Holly smacked her lips. “If I can’t cook, the least I can do is taste. What did you add?”
“Secret weapon.” Nelda rapped her wooden spoon on the side of the gumbo pot, then set it on the spoon rest. “I heard Estelle over at Goutreaux Plantation had the jump on me yesterday in the cookin’ contest. I needed to kick it up a notch, like Emeril says.”
Holly dropped her spoon and a mixing bowl in the dishwater, which sloshed on her DOMESTIC DIVA T-shirt. Well, crapola.
Miss Alice pushed through the kitchen door, like she did countless times a day. It was as though she had a sixth sense about where Holly was at all times. Miss Alice pointed a wrinkled finger at Holly. “What happened to your shirt?”
Holly looked down at her wet right boob. “Dishwashing mishap.”
“Don’t you own an apron?” Miss Alice shook her head. She pushed the swinging door back toward the foyer, then stuck her head out. “Come on in. I found her.”
Nelda grabbed her chest. “Kingdom come. It’s her.”
In walked Angelina Jolie—or she could be. The model-perfect woman stood nearly six feet tall, had Miss Clairol dark waves, and wore shoes that probably cost ten times more than Holly’s entire domestic diva outfit. The woman’s pink lips parted in a fake TV smile as she extended her French-manicured hand. “Sylvia Martin. Inquiring Minds.”
“Welcome to Holly Grove.” Holly wiped her wet hand over her jeans and then shook Sylvia’s cool hand. Holly had to look up to make eye contact and wished she’d worn heels, not that it would make her equal to Sylvia in any way.

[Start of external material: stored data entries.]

-- ==== Sys2Proof/Laws/PerInstr.lean ====
section
/-!
SUPPORT. Decoding the words that `encode` gives returns the instruction: one lemma a constructor.
-/
set_option Elab.async false
set_option linter.unusedSimpArgs false

namespace Sys2Proof

@[simp] theorem unpackBits_pack_cons (k v : Nat) (r : List (Nat × Nat)) (ks : List Nat) :
    unpackBits (k :: ks) (packBits ((k, v) :: r)) = v % 2 ^ k :: unpackBits ks (packBits r) := by
  have hk : 0 < 2 ^ k := Nat.two_pow_pos k
  have h1 : (v % 2 ^ k + 2 ^ k * packBits r) % 2 ^ k = v % 2 ^ k := by
    rw [Nat.add_mul_mod_self_left, Nat.mod_mod]
  have h2 : (v % 2 ^ k + 2 ^ k * packBits r) / 2 ^ k = packBits r := by
    rw [Nat.add_mul_div_left _ _ hk, Nat.div_eq_of_lt (Nat.mod_lt _ hk), Nat.zero_add]
  simp only [unpackBits, packBits, h1, h2]

@[simp] theorem unpackBits_nil (w : Nat) : unpackBits [] w = [] := rfl

/-- Total width of a field list. -/
def fieldWidth : List (Nat × Nat) → Nat
  | [] => 0
  | (k, _) :: r => k + fieldWidth r

theorem packBits_lt (l : List (Nat × Nat)) : packBits l < 2 ^ fieldWidth l := by
  induction l with
  | nil => simp [packBits, fieldWidth]
  | cons p r ih =>
    obtain ⟨k, v⟩ := p
    have h : v % 2 ^ k < 2 ^ k := Nat.mod_lt _ (Nat.two_pow_pos k)
    have h2 : 2 ^ k * packBits r + 2 ^ k ≤ 2 ^ k * 2 ^ fieldWidth r := by
      rw [← Nat.mul_succ]
      exact Nat.mul_le_mul_left _ ih
    simp only [packBits, fieldWidth, Nat.pow_add]
    omega

theorem bitsFrom_cons (k v m : Nat) (r : List (Nat × Nat)) (h : k ≤ m) :
    bitsFrom m (packBits ((k, v) :: r)) = bitsFrom (m - k) (packBits r) := by
  have hk : 0 < 2 ^ k := Nat.two_pow_pos k
  have e : 2 ^ m = 2 ^ k * 2 ^ (m - k) := by rw [← Nat.pow_add]; congr 1; omega
  simp only [bitsFrom]
  rw [e, ← Nat.div_div_eq_div_mul]
  congr 1
  simp only [packBits]
  rw [Nat.add_mul_div_left _ _ hk, Nat.div_eq_of_lt (Nat.mod_lt _ hk), Nat.zero_add]

/-- The opcode of a packed word is its last field. -/
theorem bitsFrom_append (l : List (Nat × Nat)) (op m : Nat) (hm : fieldWidth l ≤ m) :
    bitsFrom m (packBits (l ++ [(8, op)])) = op % 256 / 2 ^ (m - fieldWidth l) := by
  induction l generalizing m with
  | nil => simp [bitsFrom, packBits, fieldWidth]
  | cons p r ih =>
    obtain ⟨k, v⟩ := p
    simp only [fieldWidth] at hm
    rw [List.cons_append, bitsFrom_cons _ _ _ _ (by omega), ih _ (by omega)]
    simp only [fieldWidth, Nat.sub_add_eq]

theorem nibbles (l : List (Nat × Nat)) (op a b : Nat) (hl : fieldWidth l = 56) (ha : op % 256 / 2 ^ 4 = a)
    (hb : op % 256 % 16 = b) :
    bitsFrom 60 (packBits (l ++ [(8, op)])) = a ∧ bitsFrom 56 (packBits (l ++ [(8, op)])) % 16 = b := by
  constructor
  · rw [bitsFrom_append _ _ _ (by omega), hl]; exact ha
  · rw [bitsFrom_append _ _ _ (by omega), hl, Nat.sub_self, Nat.pow_zero, Nat.div_one]; exact hb

theorem bitsFrom_op (m v : Nat) : bitsFrom m (packBits [(8, v)]) = v % 256 / 2 ^ m := by
  simp [bitsFrom, packBits]

theorem ofNat_mod_1 (x : BitVec 1) : BitVec.ofNat 1 (x.toNat % 2) = x := by
  rw [Nat.mod_eq_of_lt x.isLt, BitVec.ofNat_toNat, BitVec.setWidth_eq]
theorem ofNat_mod_2 (x : BitVec 2) : BitVec.ofNat 2 (x.toNat % 4) = x := by
  rw [Nat.mod_eq_of_lt x.isLt, BitVec.ofNat_toNat, BitVec.setWidth_eq]
theorem ofNat_mod_3 (x : BitVec 3) : BitVec.ofNat 3 (x.toNat % 8) = x := by
  rw [Nat.mod_eq_of_lt x.isLt, BitVec.ofNat_toNat, BitVec.setWidth_eq]
theorem ofNat_mod_4 (x : BitVec 4) : BitVec.ofNat 4 (x.toNat % 16) = x := by
  rw [Nat.mod_eq_of_lt x.isLt, BitVec.ofNat_toNat, BitVec.setWidth_eq]
theorem ofNat_mod_5 (x : BitVec 5) : BitVec.ofNat 5 (x.toNat % 32) = x := by
  rw [Nat.mod_eq_of_lt x.isLt, BitVec.ofNat_toNat, BitVec.setWidth_eq]
theorem ofNat_mod_6 (x : BitVec 6) : BitVec.ofNat 6 (x.toNat % 64) = x := by
  rw [Nat.mod_eq_of_lt x.isLt, BitVec.ofNat_toNat, BitVec.setWidth_eq]
theorem ofNat_mod_7 (x : BitVec 7) : BitVec.ofNat 7 (x.toNat % 128) = x := by
  rw [Nat.mod_eq_of_lt x.isLt, BitVec.ofNat_toNat, BitVec.setWidth_eq]
theorem ofNat_mod_8 (x : BitVec 8) : BitVec.ofNat 8 (x.toNat % 256) = x := by
  rw [Nat.mod_eq_of_lt x.isLt, BitVec.ofNat_toNat, BitVec.setWidth_eq]
theorem ofNat_mod_11 (x : BitVec 11) : BitVec.ofNat 11 (x.toNat % 2048) = x := by
  rw [Nat.mod_eq_of_lt x.isLt, BitVec.ofNat_toNat, BitVec.setWidth_eq]
theorem ofNat_mod_12 (x : BitVec 12) : BitVec.ofNat 12 (x.toNat % 4096) = x := by
  rw [Nat.mod_eq_of_lt x.isLt, BitVec.ofNat_toNat, BitVec.setWidth_eq]
theorem ofNat_mod_16 (x : BitVec 16) : BitVec.ofNat 16 (x.toNat % 65536) = x := by
  rw [Nat.mod_eq_of_lt x.isLt, BitVec.ofNat_toNat, BitVec.setWidth_eq]
theorem ofNat_mod_24 (x : BitVec 24) : BitVec.ofNat 24 (x.toNat % 16777216) = x := by
  rw [Nat.mod_eq_of_lt x.isLt, BitVec.ofNat_toNat, BitVec.setWidth_eq]
theorem ofNat_mod_30 (x : BitVec 30) : BitVec.ofNat 30 (x.toNat % 1073741824) = x := by
  rw [Nat.mod_eq_of_lt x.isLt, BitVec.ofNat_toNat, BitVec.setWidth_eq]
theorem ofNat_mod_32 (x : BitVec 32) : BitVec.ofNat 32 (x.toNat % 4294967296) = x := by
  rw [Nat.mod_eq_of_lt x.isLt, BitVec.ofNat_toNat, BitVec.setWidth_eq]
theorem ofNat_mod_36 (x : BitVec 36) : BitVec.ofNat 36 (x.toNat % 68719476736) = x := by
  rw [Nat.mod_eq_of_lt x.isLt, BitVec.ofNat_toNat, BitVec.setWidth_eq]
theorem ofNat_mod_48 (x : BitVec 48) : BitVec.ofNat 48 (x.toNat % 281474976710656) = x := by
  rw [Nat.mod_eq_of_lt x.isLt, BitVec.ofNat_toNat, BitVec.setWidth_eq]
theorem ofNat_mod_56 (x : BitVec 56) : BitVec.ofNat 56 (x.toNat % 72057594037927936) = x := by
  rw [Nat.mod_eq_of_lt x.isLt, BitVec.ofNat_toNat, BitVec.setWidth_eq]

/-- Every value fits its field. -/
def inBounds : List (Nat × Nat) → Prop
  | [] => True
  | (k, v) :: r => v < 2 ^ k ∧ inBounds r

theorem unpackBits_pack (l : List (Nat × Nat)) (h : inBounds l) :
    unpackBits (l.map Prod.fst) (packBits l) = l.map Prod.snd := by
  induction l with
  | nil => rfl
  | cons p r ih =>
    obtain ⟨k, v⟩ := p
    simp only [List.map_cons, unpackBits_pack_cons, ih h.2, Nat.mod_eq_of_lt h.1]

theorem AOpnd.ofBits_bits (o : AOpnd) : AOpnd.ofBits o.form o.mid o.lo = some o := by
  cases o <;> simp [AOpnd.ofBits, AOpnd.form, AOpnd.mid, AOpnd.lo]
theorem SvOpnd.ofBits_bits (o : SvOpnd) : SvOpnd.ofBits o.form o.lo = some o := by
  cases o <;> simp [SvOpnd.ofBits, SvOpnd.form, SvOpnd.lo]
theorem CmpOpnd.ofBits_bits (o : CmpOpnd) : CmpOpnd.ofBits o.form o.mid o.lo = some o := by
  cases o with
  | vv fb => simp [CmpOpnd.ofBits, CmpOpnd.form, CmpOpnd.mid, CmpOpnd.lo]
  | vs rev s =>
    have h : rev.toNat < 2 := rev.isLt
    simp [CmpOpnd.ofBits, CmpOpnd.form, CmpOpnd.mid, CmpOpnd.lo, h]
  | vi rev imm =>
    have h : rev.toNat < 2 := rev.isLt
    simp [CmpOpnd.ofBits, CmpOpnd.form, CmpOpnd.mid, CmpOpnd.lo, h]
theorem AOpnd.lo_lt (o : AOpnd) : o.lo < 2 ^ 24 := by
  cases o with
  | vv fb => exact Nat.two_pow_pos 24
  | vs s => have := s.isLt; simp only [AOpnd.lo]; omega
  | vi imm => exact imm.isLt
theorem AOpnd.mid_lt (o : AOpnd) : o.mid < 2 ^ 5 := by
  cases o with
  | vv fb => exact fb.isLt
  | vs s => exact Nat.two_pow_pos 5
  | vi imm => exact Nat.two_pow_pos 5
theorem AOpnd.form_lt (o : AOpnd) : o.form < 2 ^ 2 := by cases o <;> simp [AOpnd.form]
theorem SvOpnd.lo_lt (o : SvOpnd) : o.lo < 2 ^ 24 := by
  cases o with
  | vs s => have := s.isLt; simp only [SvOpnd.lo]; omega
  | vi imm => exact imm.isLt
theorem SvOpnd.form_lt (o : SvOpnd) : o.form < 2 ^ 2 := by cases o <;> simp [SvOpnd.form]
theorem CmpOpnd.lo_lt (o : CmpOpnd) : o.lo < 2 ^ 24 := by
  cases o with
  | vv fb => exact Nat.two_pow_pos 24
  | vs rev s => have := s.isLt; simp only [CmpOpnd.lo]; omega
  | vi rev imm => exact imm.isLt
theorem CmpOpnd.mid_lt (o : CmpOpnd) : o.mid < 2 ^ 5 := by
  cases o with
  | vv fb => exact fb.isLt
  | vs rev s => have := rev.isLt; simp only [CmpOpnd.mid]; omega
  | vi rev imm => have := rev.isLt; simp only [CmpOpnd.mid]; omega
theorem CmpOpnd.form_lt (o : CmpOpnd) : o.form < 2 ^ 2 := by cases o <;> simp [CmpOpnd.form]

Sylvia didn’t attempt eye contact. Her gaze darted from the pentagram to the candles and to Nelda. Holly had gotten used to the voodoo decor Nelda had added to armor the kitchen, but it had Sylvia’s attention.
Sylvia’s high-dollar heels clicked as she walked along the edges of the pentagram and studied its form. “Great visual. My producer will love this.”
Nelda wiped her hands on her apron and crossed the pentagram to Sylvia. “I watch your show every Sunday night,” she gushed with an ear-to-ear smile, then shook Sylvia’s hand with too much gusto. “You look just like you do on TV, ’cept skinnier in person.”